◆ Task to complete:
Search the records for "regs". Report every line where it occurs.

◆ Collected data entries:
···
/-! ### countWrap -/

@[simp] theorem State.countWrap_part (p : Page) (off n : Nat) : (s.countWrap p off n).part = s.part := rfl
@[simp] theorem State.countWrap_free (p : Page) (off n : Nat) : (s.countWrap p off n).free = s.free := rfl
@[simp] theorem State.countWrap_staged (p : Page) (off n : Nat) : (s.countWrap p off n).staged = s.staged := rfl
@[simp] theorem State.countWrap_latched (p : Page) (off n : Nat) : (s.countWrap p off n).latched = s.latched := rfl
@[simp] theorem State.countWrap_mem (p : Page) (off n : Nat) : (s.countWrap p off n).mem = s.mem := rfl
@[simp] theorem State.countWrap_bad (p : Page) (off n : Nat) : (s.countWrap p off n).bad = s.bad := rfl
@[simp] theorem State.countWrap_queues (p : Page) (off n : Nat) : (s.countWrap p off n).queues = s.queues := rfl
@[simp] theorem State.countWrap_stk (p : Page) (off n : Nat) : (s.countWrap p off n).stk = s.stk := rfl
@[simp] theorem State.countWrap_mod (p : Page) (off n : Nat) : (s.countWrap p off n).mod = s.mod := rfl
@[simp] theorem State.countWrap_out (p : Page) (off n : Nat) : (s.countWrap p off n).out = s.out := rfl
@[simp] theorem State.countWrap_pending (p : Page) (off n : Nat) : (s.countWrap p off n).pending = s.pending := rfl
@[simp] theorem State.countWrap_has (p : Page) (off n : Nat) (k : Nat) : (s.countWrap p off n).has k = s.has k := rfl
@[simp] theorem State.countWrap_stacksIn (p : Page) (off n : Nat) : (s.countWrap p off n).stacksIn = s.stacksIn := rfl
@[simp] theorem State.countWrap_queue (p : Page) (off n : Nat) (j : Fin 8) (x : Nat) : (s.countWrap p off n).queue j x = s.queue j x := rfl
@[simp] theorem State.countWrap_byte (p : Page) (off n : Nat) (x : Nat) : (s.countWrap p off n).byte x = s.byte x := rfl
@[simp] theorem State.countWrap_st (p : Page) (off n : Nat) (j : Fin 8) : (s.countWrap p off n).st j = s.st j := rfl

/-! ### setPair -/

@[simp] theorem State.setPair_part (p : Page) (off n : Nat) : (s.setPair p off n).part = s.part := rfl
@[simp] theorem State.setPair_free (p : Page) (off n : Nat) : (s.setPair p off n).free = s.free := rfl
@[simp] theorem State.setPair_staged (p : Page) (off n : Nat) : (s.setPair p off n).staged = s.staged := rfl
@[simp] theorem State.setPair_latched (p : Page) (off n : Nat) : (s.setPair p off n).latched = s.latched := rfl
@[simp] theorem State.setPair_mem (p : Page) (off n : Nat) : (s.setPair p off n).mem = s.mem := rfl
@[simp] theorem State.setPair_bad (p : Page) (off n : Nat) : (s.setPair p off n).bad = s.bad := rfl
@[simp] theorem State.setPair_queues (p : Page) (off n : Nat) : (s.setPair p off n).queues = s.queues := rfl
@[simp] theorem State.setPair_stk (p : Page) (off n : Nat) : (s.setPair p off n).stk = s.stk := rfl
@[simp] theorem State.setPair_mod (p : Page) (off n : Nat) : (s.setPair p off n).mod = s.mod := rfl
@[simp] theorem State.setPair_out (p : Page) (off n : Nat) : (s.setPair p off n).out = s.out := rfl
@[simp] theorem State.setPair_pending (p : Page) (off n : Nat) : (s.setPair p off n).pending = s.pending := rfl
@[simp] theorem State.setPair_has (p : Page) (off n : Nat) (k : Nat) : (s.setPair p off n).has k = s.has k := rfl
@[simp] theorem State.setPair_stacksIn (p : Page) (off n : Nat) : (s.setPair p off n).stacksIn = s.stacksIn := rfl
@[simp] theorem State.setPair_queue (p : Page) (off n : Nat) (j : Fin 8) (x : Nat) : (s.setPair p off n).queue j x = s.queue j x := rfl
@[simp] theorem State.setPair_byte (p : Page) (off n : Nat) (x : Nat) : (s.setPair p off n).byte x = s.byte x := rfl
@[simp] theorem State.setPair_st (p : Page) (off n : Nat) (j : Fin 8) : (s.setPair p off n).st j = s.st j := rfl

/-! ### countPair -/

@[simp] theorem State.countPair_part (p : Page) (off n : Nat) : (s.countPair p off n).part = s.part := rfl
@[simp] theorem State.countPair_free (p : Page) (off n : Nat) : (s.countPair p off n).free = s.free := rfl
@[simp] theorem State.countPair_staged (p : Page) (off n : Nat) : (s.countPair p off n).staged = s.staged := rfl
@[simp] theorem State.countPair_latched (p : Page) (off n : Nat) : (s.countPair p off n).latched = s.latched := rfl
@[simp] theorem State.countPair_mem (p : Page) (off n : Nat) : (s.countPair p off n).mem = s.mem := rfl
@[simp] theorem State.countPair_bad (p : Page) (off n : Nat) : (s.countPair p off n).bad = s.bad := rfl
@[simp] theorem State.countPair_queues (p : Page) (off n : Nat) : (s.countPair p off n).queues = s.queues := rfl
@[simp] theorem State.countPair_stk (p : Page) (off n : Nat) : (s.countPair p off n).stk = s.stk := rfl
@[simp] theorem State.countPair_mod (p : Page) (off n : Nat) : (s.countPair p off n).mod = s.mod := rfl
@[simp] theorem State.countPair_out (p : Page) (off n : Nat) : (s.countPair p off n).out = s.out := rfl
@[simp] theorem State.countPair_pending (p : Page) (off n : Nat) : (s.countPair p off n).pending = s.pending := rfl
@[simp] theorem State.countPair_has (p : Page) (off n : Nat) (k : Nat) : (s.countPair p off n).has k = s.has k := rfl
@[simp] theorem State.countPair_stacksIn (p : Page) (off n : Nat) : (s.countPair p off n).stacksIn = s.stacksIn := rfl
@[simp] theorem State.countPair_queue (p : Page) (off n : Nat) (j : Fin 8) (x : Nat) : (s.countPair p off n).queue j x = s.queue j x := rfl
@[simp] theorem State.countPair_byte (p : Page) (off n : Nat) (x : Nat) : (s.countPair p off n).byte x = s.byte x := rfl
@[simp] theorem State.countPair_st (p : Page) (off n : Nat) (j : Fin 8) : (s.countPair p off n).st j = s.st j := rfl

/-! ### setByte -/

@[simp] theorem State.setByte_part (a : Nat) (b : Byte) : (s.setByte a b).part = s.part := rfl
@[simp] theorem State.setByte_free (a : Nat) (b : Byte) : (s.setByte a b).free = s.free := rfl
@[simp] theorem State.setByte_regs (a : Nat) (b : Byte) : (s.setByte a b).regs = s.regs := rfl
@[simp] theorem State.setByte_staged (a : Nat) (b : Byte) : (s.setByte a b).staged = s.staged := rfl
@[simp] theorem State.setByte_latched (a : Nat) (b : Byte) : (s.setByte a b).latched = s.latched := rfl
@[simp] theorem State.setByte_bad (a : Nat) (b : Byte) : (s.setByte a b).bad = s.bad := rfl
@[simp] theorem State.setByte_queues (a : Nat) (b : Byte) : (s.setByte a b).queues = s.queues := rfl
@[simp] theorem State.setByte_stk (a : Nat) (b : Byte) : (s.setByte a b).stk = s.stk := rfl
@[simp] theorem State.setByte_mod (a : Nat) (b : Byte) : (s.setByte a b).mod = s.mod := rfl
@[simp] theorem State.setByte_out (a : Nat) (b : Byte) : (s.setByte a b).out = s.out := rfl
@[simp] theorem State.setByte_pending (a : Nat) (b : Byte) : (s.setByte a b).pending = s.pending := rfl
@[simp] theorem State.setByte_has (a : Nat) (b : Byte) (k : Nat) : (s.setByte a b).has k = s.has k := rfl
@[simp] theorem State.setByte_stacksIn (a : Nat) (b : Byte) : (s.setByte a b).stacksIn = s.stacksIn := rfl
@[simp] theorem State.setByte_reg (a : Nat) (b : Byte) (pg : Page) (x : Nat) : (s.setByte a b).reg pg x = s.reg pg x := rfl
@[simp] theorem State.setByte_fld (a : Nat) (b : Byte) (pg : Page) (x y z : Nat) : (s.setByte a b).fld pg x y z = s.fld pg x y z := rfl
@[simp] theorem State.setByte_flag (a : Nat) (b : Byte) (pg : Page) (x y : Nat) : (s.setByte a b).flag pg x y = s.flag pg x y := rfl
@[simp] theorem State.setByte_queue (a : Nat) (b : Byte) (j : Fin 8) (x : Nat) : (s.setByte a b).queue j x = s.queue j x := rfl
@[simp] theorem State.setByte_st (a : Nat) (b : Byte) (j : Fin 8) : (s.setByte a b).st j = s.st j := rfl

/-! ### setBytes -/

@[simp] theorem State.setBytes_part (a : Nat) (bs : List Byte) : (s.setBytes a bs).part = s.part := rfl
@[simp] theorem State.setBytes_free (a : Nat) (bs : List Byte) : (s.setBytes a bs).free = s.free := rfl
@[simp] theorem State.setBytes_regs (a : Nat) (bs : List Byte) : (s.setBytes a bs).regs = s.regs := rfl
@[simp] theorem State.setBytes_staged (a : Nat) (bs : List Byte) : (s.setBytes a bs).staged = s.staged := rfl
@[simp] theorem State.setBytes_latched (a : Nat) (bs : List Byte) : (s.setBytes a bs).latched = s.latched := rfl
@[simp] theorem State.setBytes_bad (a : Nat) (bs : List Byte) : (s.setBytes a bs).bad = s.bad := rfl
@[simp] theorem State.setBytes_queues (a : Nat) (bs : List Byte) : (s.setBytes a bs).queues = s.queues := rfl
@[simp] theorem State.setBytes_stk (a : Nat) (bs : List Byte) : (s.setBytes a bs).stk = s.stk := rfl
@[simp] theorem State.setBytes_mod (a : Nat) (bs : List Byte) : (s.setBytes a bs).mod = s.mod := rfl
@[simp] theorem State.setBytes_out (a : Nat) (bs : List Byte) : (s.setBytes a bs).out = s.out := rfl
@[simp] theorem State.setBytes_pending (a : Nat) (bs : List Byte) : (s.setBytes a bs).pending = s.pending := rfl
@[simp] theorem State.setBytes_has (a : Nat) (bs : List Byte) (k : Nat) : (s.setBytes a bs).has k = s.has k := rfl
@[simp] theorem State.setBytes_stacksIn (a : Nat) (bs : List Byte) : (s.setBytes a bs).stacksIn = s.stacksIn := rfl
@[simp] theorem State.setBytes_reg (a : Nat) (bs : List Byte) (pg : Page) (x : Nat) : (s.setBytes a bs).reg pg x = s.reg pg x := rfl
@[simp] theorem State.setBytes_fld (a : Nat) (bs : List Byte) (pg : Page) (x y z : Nat) : (s.setBytes a bs).fld pg x y z = s.fld pg x y z := rfl
@[simp] theorem State.setBytes_flag (a : Nat) (bs : List Byte) (pg : Page) (x y : Nat) : (s.setBytes a bs).flag pg x y = s.flag pg x y := rfl
@[simp] theorem State.setBytes_queue (a : Nat) (bs : List Byte) (j : Fin 8) (x : Nat) : (s.setBytes a bs).queue j x = s.queue j x := rfl
@[simp] theorem State.setBytes_st (a : Nat) (bs : List Byte) (j : Fin 8) : (s.setBytes a bs).st j = s.st j := rfl

/-! ### keepBytes -/

@[simp] theorem State.keepBytes_part (w : Nat → Bool) : (s.keepBytes w).part = s.part := rfl
@[simp] theorem State.keepBytes_free (w : Nat → Bool) : (s.keepBytes w).free = s.free := rfl
@[simp] theorem State.keepBytes_regs (w : Nat → Bool) : (s.keepBytes w).regs = s.regs := rfl
@[simp] theorem State.keepBytes_staged (w : Nat → Bool) : (s.keepBytes w).staged = s.staged := rfl
@[simp] theorem State.keepBytes_latched (w : Nat → Bool) : (s.keepBytes w).latched = s.latched := rfl
@[simp] theorem State.keepBytes_bad (w : Nat → Bool) : (s.keepBytes w).bad = s.bad := rfl
@[simp] theorem State.keepBytes_queues (w : Nat → Bool) : (s.keepBytes w).queues = s.queues := rfl
@[simp] theorem State.keepBytes_stk (w : Nat → Bool) : (s.keepBytes w).stk = s.stk := rfl
@[simp] theorem State.keepBytes_mod (w : Nat → Bool) : (s.keepBytes w).mod = s.mod := rfl
@[simp] theorem State.keepBytes_out (w : Nat → Bool) : (s.keepBytes w).out = s.out := rfl
@[simp] theorem State.keepBytes_pending (w : Nat → Bool) : (s.keepBytes w).pending = s.pending := rfl
@[simp] theorem State.keepBytes_has (w : Nat → Bool) (k : Nat) : (s.keepBytes w).has k = s.has k := rfl
@[simp] theorem State.keepBytes_stacksIn (w : Nat → Bool) : (s.keepBytes w).stacksIn = s.stacksIn := rfl
@[simp] theorem State.keepBytes_reg (w : Nat → Bool) (pg : Page) (x : Nat) : (s.keepBytes w).reg pg x = s.reg pg x := rfl
@[simp] theorem State.keepBytes_fld (w : Nat → Bool) (pg : Page) (x y z : Nat) : (s.keepBytes w).fld pg x y z = s.fld pg x y z := rfl
@[simp] theorem State.keepBytes_flag (w : Nat → Bool) (pg : Page) (x y : Nat) : (s.keepBytes w).flag pg x y = s.flag pg x y := rfl
@[simp] theorem State.keepBytes_queue (w : Nat → Bool) (j : Fin 8) (x : Nat) : (s.keepBytes w).queue j x = s.queue j x := rfl
@[simp] theorem State.keepBytes_st (w : Nat → Bool) (j : Fin 8) : (s.keepBytes w).st j = s.st j := rfl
···
◆ Your solution:
@[simp] theorem State.setByte_regs (a : Nat) (b : Byte) : (s.setByte a b).regs = s.regs := rfl
@[simp] theorem State.setBytes_regs (a : Nat) (bs : List Byte) : (s.setBytes a bs).regs = s.regs := rfl
@[simp] theorem State.keepBytes_regs (w : Nat → Bool) : (s.keepBytes w).regs = s.regs := rfl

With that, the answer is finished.